EXERCISE REQUIREMENTS: Go through the listing beneath and show each line containing the string "samplePart".

AVAILABLE RECORDS:
---------------

/-- End of a transmission on air. -/
def chirpEnd (s : State) (x : ChirpTx) : Nat := x.startNs + x.count * chirpSymNs s x.channel x.sf

/-- Symbol q of the frame: its value, and whether it is a downchirp (R342). -/
def ChirpTx.symbol (x : ChirpTx) (q : Nat) : Nat × Bool :=
  if q < x.nPre then (0, false)
  else if q = x.nPre + 1 then (x.mark % 2 ^ x.sf, false)
  else if q ≤ x.nPre + 2 then (0, true)
  else (x.syms.getD (q - x.nPre - 3) 0, false)

/-- Phase of chip k of a symbol of value m, in units of 1 / 2^(SF+1) of a turn: the sum of the advances of the chips before it, each the
mean of the rising frequency over its chip, −N + 2((m + j) mod N) + 1 for N = 2^SF. A whole symbol advances by none, so the phase is
continuous over the frame. -/
def chirpPhase (sf m k : Nat) : Int := ((k * k + 2 * m * k : Nat) - (2 ^ sf * k : Nat) : Int) % (2 ^ (sf + 1) : Nat)

/-- Chip k of a transmission: its phase, and how far it lies inside the ramps, at most the ramp's length; none outside the frame. -/
def ChirpTx.chip (x : ChirpTx) (k : Int) : Option (Int × Nat) :=
  let total := x.count * 2 ^ x.sf
  if k < 0 ∨ (total : Int) ≤ k then none
  else
    let k := k.toNat
    let y := x.symbol (k / 2 ^ x.sf)
    let phase := chirpPhase x.sf y.1 (k % 2 ^ x.sf)
    some (if y.2 then -phase % (2 ^ (x.sf + 1) : Nat) else phase, min x.ramp (min k (total - 1 - k)))

/-- One part of a chirp stream's sum at an internal sample, counted at 16 MS/s from the time base's origin: every transmission on the
stream, saturated to int16 (R349). -/
def chirpSum (s : State) (n : Nat) (t : Int) (q : Bool) : Int × Bool :=
  satPart (((s.tdfe.tx.filter (fun x => rd s Reg.chirpChStream x.channel == n)).map (fun x =>
    Config.chirpWave x.chip [x.sf, x.att, x.ramp, rd s Reg.chirpChBw x.channel, signedOf (rd s Reg.chirpChOffset x.channel) 10,
      t - (x.startNs * 16 / 1000 : Nat), bit01 q])).sum)

/-- Index from the time base's origin, at the internal rate, of a frame's first sample. -/
def frameIndex (s : State) (n sfn : Nat) : Nat := slotStart s 0 sfn 0 / 1000000 * (rd s Reg.tdfeStreamRateKhz n / (rd s Reg.tdfeStreamInterp n + 1))

/-- One part of a stream's transmit signal at the internal rate, ahead of the transmit filter. -/
def txInternal (s : State) (n : Nat) (t : Int) (q : Bool) : Int × Bool :=
  if streamKind s n = 2 then chirpSum s n t q
  else (signedOf ((Config.txSample n t).toNat / (if q then 65536 else 1)) 16, false)

/-- One output part of the transmit filter at fronthaul sample p of a frame (R334): internal samples stand at multiples of I, zeros
between them. -/
def txPart (s : State) (n sfn : Nat) (taps : List Int) (p : Nat) (q : Bool) : Int × Bool :=
  let i := rd s Reg.tdfeStreamInterp n + 1
  firOut taps (fun k =>
    let x : Int := (p : Int) - k
    if x % i = 0 then (txInternal s n ((frameIndex s n sfn : Int) + x / i) q).1 else 0)

/-- The samples of a transmit packet, and how many of its filter outputs and sums saturated. -/
def txSamples (s : State) (n sfn : Nat) (c : StreamCfg) (seq : Nat) : List Nat × Nat :=
  let i := rd s Reg.tdfeStreamInterp n + 1
  let ps := (List.range c.spp).map (fun k => seq * c.spp + k)
  let parts := ps.map (fun p => (txPart s n sfn c.txTaps p false, txPart s n sfn c.txTaps p true))
  let sums := (ps.filter (fun p => p % i == 0)).flatMap (fun p => [false, true].map (fun q =>
    (txInternal s n ((frameIndex s n sfn : Int) + (p / i : Nat)) q).2))
  (parts.map (fun e => codeOf e.1.1 16 + 65536 * codeOf e.2.1 16),
    ((parts.flatMap (fun e => [e.1.2, e.2.2]) ++ sums).filter id).length)

/-- TX_PACKET (R333, R334, R339, R349): once its time has come, the packet leaves with its samples, or with zeros where they are not ready or the stream is muted. -/
def execTxPacket (stream : BitVec 4) (sfn : BitVec 10) (seq : BitVec 16) (ready : Bool) (s : State) : Ans :=
  let n := stream.toNat
  let f := sfn.toNat
  .next (match (if streamKind s n = 0 then none else mapFind s.tdfe.cfg n) with
    | none => s
    | some c =>
      if now s + 1000 * c.leadUs < sampleNs s n f (seq.toNat * c.spp) then s else
      let lport := rd s Reg.tdfeStreamLport n
      let muted := rdB s Reg.tdfeStreamMuted n
      let out := if ready then txSamples s n f c seq.toNat else ([], 0)
      let samples := if ready && !muted then out.1 else List.replicate c.spp 0
      let s := bump s Reg.tdfeStreamSatCount n out.2
      let s := bump (emit s (.fh lport (.roe n seq.toNat samples))) Reg.fhPortTxFrames (lport / 4) 1
      if ready || muted then s
      else
        let s := bump s Reg.tdfeStreamTxUnderrun n 1
        let cell := rd s Reg.tdfeStreamCell n
        let mu := (cellPlan s cell).elim 0 (·.mu)
        let slot := seq.toNat * c.spp * 2 ^ mu / max 1 (rd s Reg.tdfeStreamRateKhz n)
        let s := if streamKind s n = 1 then radioLate s cell f slot 0 1 else s
        streamEvent s n .radioLate 2 f slot 0)

/-- A received sample's part, 0 where it is missing; samples before the frame's first are the last of the frame before. -/
def samplePart (s : State) (n sfn : Nat) (i : Int) (q : Bool) : Int :=
  let key := if i < 0 then sampleKey n ((sfn + 1023) % 1024) (i + (10 * rd s Reg.tdfeStreamRateKhz n : Nat)).toNat else sampleKey n sfn i.toNat
  signedOf (mapGet s.tdfe.rx key 0 / (if q then 65536 else 1)) 16

/-- One output part of the receive filter at internal index j (R334). -/
def firPart (s : State) (n sfn d : Nat) (taps : List Int) (j : Nat) (q : Bool) : Int × Bool :=
  firOut taps (fun k => samplePart s n sfn ((j : Int) * d - k) q)

/-- First internal sample of a symbol's FFT window in its frame (R335). -/
def fftStart (c : StreamCfg) (mu slot sym : Nat) : Nat :=
  let n := 2 ^ c.fftLog
  let sub := slot / 2 ^ mu
  let l := slot % 2 ^ mu * 14 + sym
  let long := n * 2 ^ mu / 128
  let before := l * (n + n * 144 / 2048) + long * (bit01 (0 < l) + bit01 (7 * 2 ^ mu < l))
  let cp := n * 144 / 2048 + (if l = 0 ∨ l = 7 * 2 ^ mu then long else 0)
  sub * (n * 15 * 2 ^ mu) + before + cp - c.fftOffset

/-- RX_SYMBOL (R335-R337): the symbol's window is filtered and transformed, its active subcarriers are written to the cell's IQ, and the
owning core gets its entry. -/
def execRxSymbol (stream : BitVec 4) (sfn : BitVec 10) (slot : BitVec 7) (sym : BitVec 4) (s : State) : Ans :=
  let n := stream.toNat
  let f := sfn.toNat
  let cell := rd s Reg.tdfeStreamCell n
  .next (match (if streamKind s n = 1 then mapFind s.tdfe.cfg n else none), cellPlan s cell with
    | some c, some p =>
      let d := rd s Reg.tdfeStreamDec n + 1
      let j0 := fftStart c p.mu slot.toNat sym.toNat
      let len := 2 ^ c.fftLog
      let raw := (List.range (len * d)).map (fun i => j0 * d + i)
      let missing := (raw.filter (fun i => (mapFind s.tdfe.rx (sampleKey n f i)).isNone)).length
      let parts := (List.range len).flatMap (fun i => [firPart s n f d c.rxTaps (j0 + i) false, firPart s n f d c.rxTaps (j0 + i) true])
      let sats := (parts.filter (·.2)).length
      let input := packLanes16 (parts.map (·.1))
      let settings := c.fftLog + c.fftShift * 2 ^ 8 + c.fftOffset * 2 ^ 16 + p.mu * 2 ^ 32 + sym.toNat * 2 ^ 40
      let out := (List.range (24 * p.nPrb)).map (fun i => (Config.fftPart input settings i).toNat)
      let base := (symKey cell f slot.toNat sym.toNat * 65536 + n) * 1024
      let iq := (List.range p.nPrb).foldl (fun m b =>
        mapPut m (base + b) (((out.drop (24 * b)).take 24).foldr (fun l acc => l + 65536 * acc) 0) 0) s.radio.iq
      let s := bump (bump s Reg.tdfeStreamRxMissing n missing) Reg.tdfeStreamSatCount n (sats + Config.unstated s.free)
      streamEvent { drawn s with radio := { s.radio with iq := iq } } n .ok 1 f slot.toNat sym.toNat
    | _, _ => s)
where
  /-- Lanes of 16 bits as one number. -/
  packLanes16 (vs : List Int) : Nat := vs.foldr (fun v acc => codeOf v 16 + 65536 * acc) 0

/-! ### Spectral mask (R338, R339) -/

/-- The first segment of the group in force whose power exceeds its limit, and by how much. -/
def maskHit (s : State) (n : Nat) (powers : List (BitVec 16)) : Option (Nat × Nat) :=
  ((List.range (rdLive s Reg.tdfeStreamSegCount n)).filterMap (fun g =>
    let excess := (powers.getD g 0).toInt - signedOf (rdLive s Reg.tdfeSegLimit (32 * n + g)) 12
    if 0 < excess then some (g, excess.toNat) else none)).head?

---------------

FINAL ANSWER:
def samplePart (s : State) (n sfn : Nat) (i : Int) (q : Bool) : Int :=
  firOut taps (fun k => samplePart s n sfn ((j : Int) * d - k) q)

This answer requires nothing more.